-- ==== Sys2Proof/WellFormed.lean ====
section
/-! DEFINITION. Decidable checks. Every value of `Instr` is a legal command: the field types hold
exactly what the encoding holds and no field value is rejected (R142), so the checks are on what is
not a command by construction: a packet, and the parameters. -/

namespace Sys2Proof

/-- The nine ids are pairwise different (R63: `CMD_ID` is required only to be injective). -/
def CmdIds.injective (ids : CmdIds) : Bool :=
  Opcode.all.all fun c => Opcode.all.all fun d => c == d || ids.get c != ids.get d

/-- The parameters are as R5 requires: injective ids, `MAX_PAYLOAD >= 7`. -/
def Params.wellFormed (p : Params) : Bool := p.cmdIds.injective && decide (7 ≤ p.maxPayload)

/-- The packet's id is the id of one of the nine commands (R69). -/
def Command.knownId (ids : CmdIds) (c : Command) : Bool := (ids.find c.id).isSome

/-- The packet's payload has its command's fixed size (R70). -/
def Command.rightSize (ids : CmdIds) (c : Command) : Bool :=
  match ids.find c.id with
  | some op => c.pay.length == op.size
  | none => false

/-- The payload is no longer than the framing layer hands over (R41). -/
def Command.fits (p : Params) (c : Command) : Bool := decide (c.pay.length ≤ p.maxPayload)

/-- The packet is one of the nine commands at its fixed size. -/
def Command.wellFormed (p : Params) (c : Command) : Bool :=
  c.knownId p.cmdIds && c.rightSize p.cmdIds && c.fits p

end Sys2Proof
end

==*==

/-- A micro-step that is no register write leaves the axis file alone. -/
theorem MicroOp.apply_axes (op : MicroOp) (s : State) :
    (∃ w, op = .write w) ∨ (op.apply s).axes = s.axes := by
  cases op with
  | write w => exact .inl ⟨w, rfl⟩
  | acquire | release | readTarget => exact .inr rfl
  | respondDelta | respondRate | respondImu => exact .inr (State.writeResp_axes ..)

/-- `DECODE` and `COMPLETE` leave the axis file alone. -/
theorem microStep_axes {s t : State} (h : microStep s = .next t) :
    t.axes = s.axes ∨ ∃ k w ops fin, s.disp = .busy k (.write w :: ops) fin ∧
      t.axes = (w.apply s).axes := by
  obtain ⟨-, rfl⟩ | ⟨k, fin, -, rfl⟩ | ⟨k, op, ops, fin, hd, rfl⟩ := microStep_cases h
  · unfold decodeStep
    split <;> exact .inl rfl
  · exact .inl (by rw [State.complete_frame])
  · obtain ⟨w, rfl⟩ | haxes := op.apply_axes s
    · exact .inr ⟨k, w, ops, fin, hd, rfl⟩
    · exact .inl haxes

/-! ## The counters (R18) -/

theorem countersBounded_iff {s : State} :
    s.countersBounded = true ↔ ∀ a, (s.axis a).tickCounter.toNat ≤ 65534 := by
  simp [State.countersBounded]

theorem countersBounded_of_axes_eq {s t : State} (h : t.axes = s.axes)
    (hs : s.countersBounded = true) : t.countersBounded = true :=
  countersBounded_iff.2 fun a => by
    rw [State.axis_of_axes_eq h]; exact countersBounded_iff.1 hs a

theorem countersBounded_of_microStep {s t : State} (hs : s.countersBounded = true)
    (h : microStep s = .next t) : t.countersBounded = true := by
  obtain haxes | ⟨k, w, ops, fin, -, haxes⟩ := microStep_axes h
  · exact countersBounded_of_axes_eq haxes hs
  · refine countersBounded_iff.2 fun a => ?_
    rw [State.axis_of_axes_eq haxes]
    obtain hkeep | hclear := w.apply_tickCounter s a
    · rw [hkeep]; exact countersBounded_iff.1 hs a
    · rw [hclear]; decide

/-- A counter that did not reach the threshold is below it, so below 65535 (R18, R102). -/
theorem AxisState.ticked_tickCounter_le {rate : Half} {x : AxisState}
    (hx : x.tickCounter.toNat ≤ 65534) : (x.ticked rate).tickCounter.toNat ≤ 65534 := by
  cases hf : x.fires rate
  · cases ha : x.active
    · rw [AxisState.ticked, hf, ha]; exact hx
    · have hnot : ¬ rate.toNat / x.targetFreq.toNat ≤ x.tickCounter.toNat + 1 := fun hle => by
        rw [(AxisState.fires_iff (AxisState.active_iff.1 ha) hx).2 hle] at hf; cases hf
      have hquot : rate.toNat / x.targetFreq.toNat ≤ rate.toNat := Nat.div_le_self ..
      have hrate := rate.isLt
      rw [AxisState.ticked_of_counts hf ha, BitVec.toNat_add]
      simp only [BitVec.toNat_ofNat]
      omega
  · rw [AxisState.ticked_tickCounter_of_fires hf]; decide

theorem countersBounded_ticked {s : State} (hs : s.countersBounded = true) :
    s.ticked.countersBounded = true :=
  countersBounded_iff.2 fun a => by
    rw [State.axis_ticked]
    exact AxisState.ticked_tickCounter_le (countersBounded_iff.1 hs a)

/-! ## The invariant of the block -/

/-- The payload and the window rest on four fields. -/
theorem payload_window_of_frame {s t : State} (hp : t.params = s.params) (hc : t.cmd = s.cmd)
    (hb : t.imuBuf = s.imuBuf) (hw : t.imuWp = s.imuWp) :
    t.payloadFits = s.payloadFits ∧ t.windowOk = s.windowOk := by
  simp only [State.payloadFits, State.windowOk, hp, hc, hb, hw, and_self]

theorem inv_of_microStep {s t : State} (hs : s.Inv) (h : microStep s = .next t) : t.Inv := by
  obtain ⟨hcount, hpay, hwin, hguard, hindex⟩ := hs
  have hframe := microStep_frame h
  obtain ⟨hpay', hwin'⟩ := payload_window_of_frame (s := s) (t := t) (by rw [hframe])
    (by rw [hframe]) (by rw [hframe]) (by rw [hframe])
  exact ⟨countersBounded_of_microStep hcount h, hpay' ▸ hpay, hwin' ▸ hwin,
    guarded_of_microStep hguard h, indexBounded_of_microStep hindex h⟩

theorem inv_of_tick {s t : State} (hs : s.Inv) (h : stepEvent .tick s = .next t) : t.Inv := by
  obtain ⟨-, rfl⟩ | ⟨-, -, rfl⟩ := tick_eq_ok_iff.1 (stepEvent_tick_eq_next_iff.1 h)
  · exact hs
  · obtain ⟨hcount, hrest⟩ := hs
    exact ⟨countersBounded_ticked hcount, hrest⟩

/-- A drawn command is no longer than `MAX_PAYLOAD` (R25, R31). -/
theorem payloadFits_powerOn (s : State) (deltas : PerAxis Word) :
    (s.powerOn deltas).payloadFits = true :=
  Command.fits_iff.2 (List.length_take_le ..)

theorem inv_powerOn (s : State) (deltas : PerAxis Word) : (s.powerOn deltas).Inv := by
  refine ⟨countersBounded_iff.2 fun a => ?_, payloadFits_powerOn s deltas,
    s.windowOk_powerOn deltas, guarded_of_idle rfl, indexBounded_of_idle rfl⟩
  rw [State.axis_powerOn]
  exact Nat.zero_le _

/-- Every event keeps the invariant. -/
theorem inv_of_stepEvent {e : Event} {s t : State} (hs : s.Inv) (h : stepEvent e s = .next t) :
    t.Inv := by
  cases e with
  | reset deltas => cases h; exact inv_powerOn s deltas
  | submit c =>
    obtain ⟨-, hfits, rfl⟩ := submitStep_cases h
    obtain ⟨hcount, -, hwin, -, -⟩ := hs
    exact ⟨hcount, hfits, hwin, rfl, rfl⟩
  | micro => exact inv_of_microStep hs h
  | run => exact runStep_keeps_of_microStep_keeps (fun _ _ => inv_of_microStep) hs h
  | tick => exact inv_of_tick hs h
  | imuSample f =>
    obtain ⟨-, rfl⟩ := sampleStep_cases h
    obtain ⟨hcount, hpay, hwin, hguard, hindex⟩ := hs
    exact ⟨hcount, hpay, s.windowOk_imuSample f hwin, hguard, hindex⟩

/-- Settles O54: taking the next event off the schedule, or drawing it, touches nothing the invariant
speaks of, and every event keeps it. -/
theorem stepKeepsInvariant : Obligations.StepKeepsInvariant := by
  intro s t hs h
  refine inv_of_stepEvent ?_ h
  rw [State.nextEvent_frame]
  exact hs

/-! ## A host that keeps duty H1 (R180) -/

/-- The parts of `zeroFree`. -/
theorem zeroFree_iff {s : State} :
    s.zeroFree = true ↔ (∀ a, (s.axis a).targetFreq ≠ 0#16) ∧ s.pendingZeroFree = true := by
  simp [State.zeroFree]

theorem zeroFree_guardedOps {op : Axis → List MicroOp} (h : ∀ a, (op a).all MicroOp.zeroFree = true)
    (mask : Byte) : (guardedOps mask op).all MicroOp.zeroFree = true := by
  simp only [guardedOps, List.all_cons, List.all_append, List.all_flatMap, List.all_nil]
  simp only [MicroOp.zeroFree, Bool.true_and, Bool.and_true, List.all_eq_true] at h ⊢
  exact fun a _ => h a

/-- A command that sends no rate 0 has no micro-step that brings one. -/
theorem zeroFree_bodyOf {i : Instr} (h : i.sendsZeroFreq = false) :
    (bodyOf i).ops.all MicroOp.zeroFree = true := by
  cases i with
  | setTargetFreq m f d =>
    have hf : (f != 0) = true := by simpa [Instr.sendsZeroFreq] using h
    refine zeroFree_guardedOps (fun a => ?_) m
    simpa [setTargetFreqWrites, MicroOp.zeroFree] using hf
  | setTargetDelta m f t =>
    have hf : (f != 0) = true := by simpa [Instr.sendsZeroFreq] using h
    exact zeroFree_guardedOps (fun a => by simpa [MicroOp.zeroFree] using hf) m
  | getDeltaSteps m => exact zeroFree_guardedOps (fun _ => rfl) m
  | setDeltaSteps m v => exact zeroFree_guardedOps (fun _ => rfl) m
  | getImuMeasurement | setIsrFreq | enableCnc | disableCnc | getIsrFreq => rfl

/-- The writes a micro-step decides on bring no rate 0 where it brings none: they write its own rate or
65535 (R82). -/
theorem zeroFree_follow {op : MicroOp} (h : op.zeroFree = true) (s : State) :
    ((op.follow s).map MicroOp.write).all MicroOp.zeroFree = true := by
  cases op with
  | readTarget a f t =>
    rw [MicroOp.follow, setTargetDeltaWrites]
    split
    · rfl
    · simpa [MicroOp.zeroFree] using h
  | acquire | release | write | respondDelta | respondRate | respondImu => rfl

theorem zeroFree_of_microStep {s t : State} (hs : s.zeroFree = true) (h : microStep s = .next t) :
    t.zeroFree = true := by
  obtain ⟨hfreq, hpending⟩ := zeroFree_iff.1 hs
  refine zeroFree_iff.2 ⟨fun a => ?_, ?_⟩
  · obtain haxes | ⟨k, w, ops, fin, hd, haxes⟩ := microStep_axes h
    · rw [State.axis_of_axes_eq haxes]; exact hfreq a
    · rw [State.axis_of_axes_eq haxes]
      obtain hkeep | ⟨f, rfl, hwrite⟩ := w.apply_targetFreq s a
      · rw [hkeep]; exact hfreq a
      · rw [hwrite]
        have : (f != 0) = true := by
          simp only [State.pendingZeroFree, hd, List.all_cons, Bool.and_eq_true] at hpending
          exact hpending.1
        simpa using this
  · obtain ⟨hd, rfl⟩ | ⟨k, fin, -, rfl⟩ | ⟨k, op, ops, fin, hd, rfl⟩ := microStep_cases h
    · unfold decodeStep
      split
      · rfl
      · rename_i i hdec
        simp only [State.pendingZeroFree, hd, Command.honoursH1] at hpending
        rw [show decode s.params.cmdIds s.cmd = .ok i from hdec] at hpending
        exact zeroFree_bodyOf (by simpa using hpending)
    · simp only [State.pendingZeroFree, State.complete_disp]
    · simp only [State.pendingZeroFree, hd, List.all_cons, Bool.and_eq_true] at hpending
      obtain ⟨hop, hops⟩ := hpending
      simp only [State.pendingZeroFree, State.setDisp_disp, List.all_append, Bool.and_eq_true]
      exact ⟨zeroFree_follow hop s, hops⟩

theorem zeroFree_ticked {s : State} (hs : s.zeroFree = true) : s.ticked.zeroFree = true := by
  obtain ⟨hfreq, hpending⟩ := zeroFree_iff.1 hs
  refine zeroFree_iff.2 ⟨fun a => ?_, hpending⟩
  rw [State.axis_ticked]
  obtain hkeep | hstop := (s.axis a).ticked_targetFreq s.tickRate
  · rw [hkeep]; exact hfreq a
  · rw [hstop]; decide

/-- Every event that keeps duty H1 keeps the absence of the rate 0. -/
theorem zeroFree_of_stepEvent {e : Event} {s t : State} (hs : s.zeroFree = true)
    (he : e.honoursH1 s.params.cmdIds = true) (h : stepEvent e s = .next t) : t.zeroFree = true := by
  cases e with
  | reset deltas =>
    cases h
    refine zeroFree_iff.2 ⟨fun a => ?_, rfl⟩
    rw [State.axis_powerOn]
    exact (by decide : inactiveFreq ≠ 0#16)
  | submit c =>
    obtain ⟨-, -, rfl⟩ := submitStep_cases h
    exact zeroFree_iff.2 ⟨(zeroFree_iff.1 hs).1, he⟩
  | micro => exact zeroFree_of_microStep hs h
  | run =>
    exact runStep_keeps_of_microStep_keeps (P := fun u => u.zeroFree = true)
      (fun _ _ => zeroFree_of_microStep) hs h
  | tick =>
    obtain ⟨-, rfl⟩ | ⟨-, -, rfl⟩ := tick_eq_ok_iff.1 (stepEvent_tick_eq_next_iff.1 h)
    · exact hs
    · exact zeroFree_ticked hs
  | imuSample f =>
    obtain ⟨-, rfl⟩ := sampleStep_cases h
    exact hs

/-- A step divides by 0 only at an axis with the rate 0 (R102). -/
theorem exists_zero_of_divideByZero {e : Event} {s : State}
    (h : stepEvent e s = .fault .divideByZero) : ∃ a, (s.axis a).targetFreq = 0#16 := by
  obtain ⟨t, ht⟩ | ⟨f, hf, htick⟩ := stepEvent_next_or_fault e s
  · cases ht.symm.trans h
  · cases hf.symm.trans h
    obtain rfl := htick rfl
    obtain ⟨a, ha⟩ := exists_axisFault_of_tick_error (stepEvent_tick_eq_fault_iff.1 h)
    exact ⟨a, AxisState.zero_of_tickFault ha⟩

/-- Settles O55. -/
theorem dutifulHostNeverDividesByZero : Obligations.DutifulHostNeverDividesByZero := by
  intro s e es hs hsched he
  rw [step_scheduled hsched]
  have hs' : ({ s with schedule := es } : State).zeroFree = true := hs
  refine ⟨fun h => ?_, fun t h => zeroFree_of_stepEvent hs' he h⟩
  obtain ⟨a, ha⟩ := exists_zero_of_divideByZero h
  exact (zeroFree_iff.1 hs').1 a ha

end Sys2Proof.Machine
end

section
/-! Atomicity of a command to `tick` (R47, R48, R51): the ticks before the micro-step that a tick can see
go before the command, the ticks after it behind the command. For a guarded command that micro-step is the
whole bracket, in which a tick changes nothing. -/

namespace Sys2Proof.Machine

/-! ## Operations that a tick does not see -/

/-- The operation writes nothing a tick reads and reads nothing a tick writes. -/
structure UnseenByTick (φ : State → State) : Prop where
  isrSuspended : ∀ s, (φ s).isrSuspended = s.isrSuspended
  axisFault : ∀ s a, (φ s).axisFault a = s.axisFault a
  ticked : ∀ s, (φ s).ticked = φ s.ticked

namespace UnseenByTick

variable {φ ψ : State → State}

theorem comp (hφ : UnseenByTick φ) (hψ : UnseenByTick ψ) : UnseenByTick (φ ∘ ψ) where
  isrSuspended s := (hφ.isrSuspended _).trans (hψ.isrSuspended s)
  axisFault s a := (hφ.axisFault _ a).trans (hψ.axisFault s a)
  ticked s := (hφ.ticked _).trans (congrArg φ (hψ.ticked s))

==*==

• [Description of the task] The reply should hold only the lines of the listing above starting at the line containing "-- ==== Sys2Proof/WellFormed.lean" and ending at the line containing "be injective). -/", exactly as written.

• [Finished exercise]
-- ==== Sys2Proof/WellFormed.lean ====
section
/-! DEFINITION. Decidable checks. Every value of `Instr` is a legal command: the field types hold
exactly what the encoding holds and no field value is rejected (R142), so the checks are on what is
not a command by construction: a packet, and the parameters. -/

namespace Sys2Proof

/-- The nine ids are pairwise different (R63: `CMD_ID` is required only to be injective). -/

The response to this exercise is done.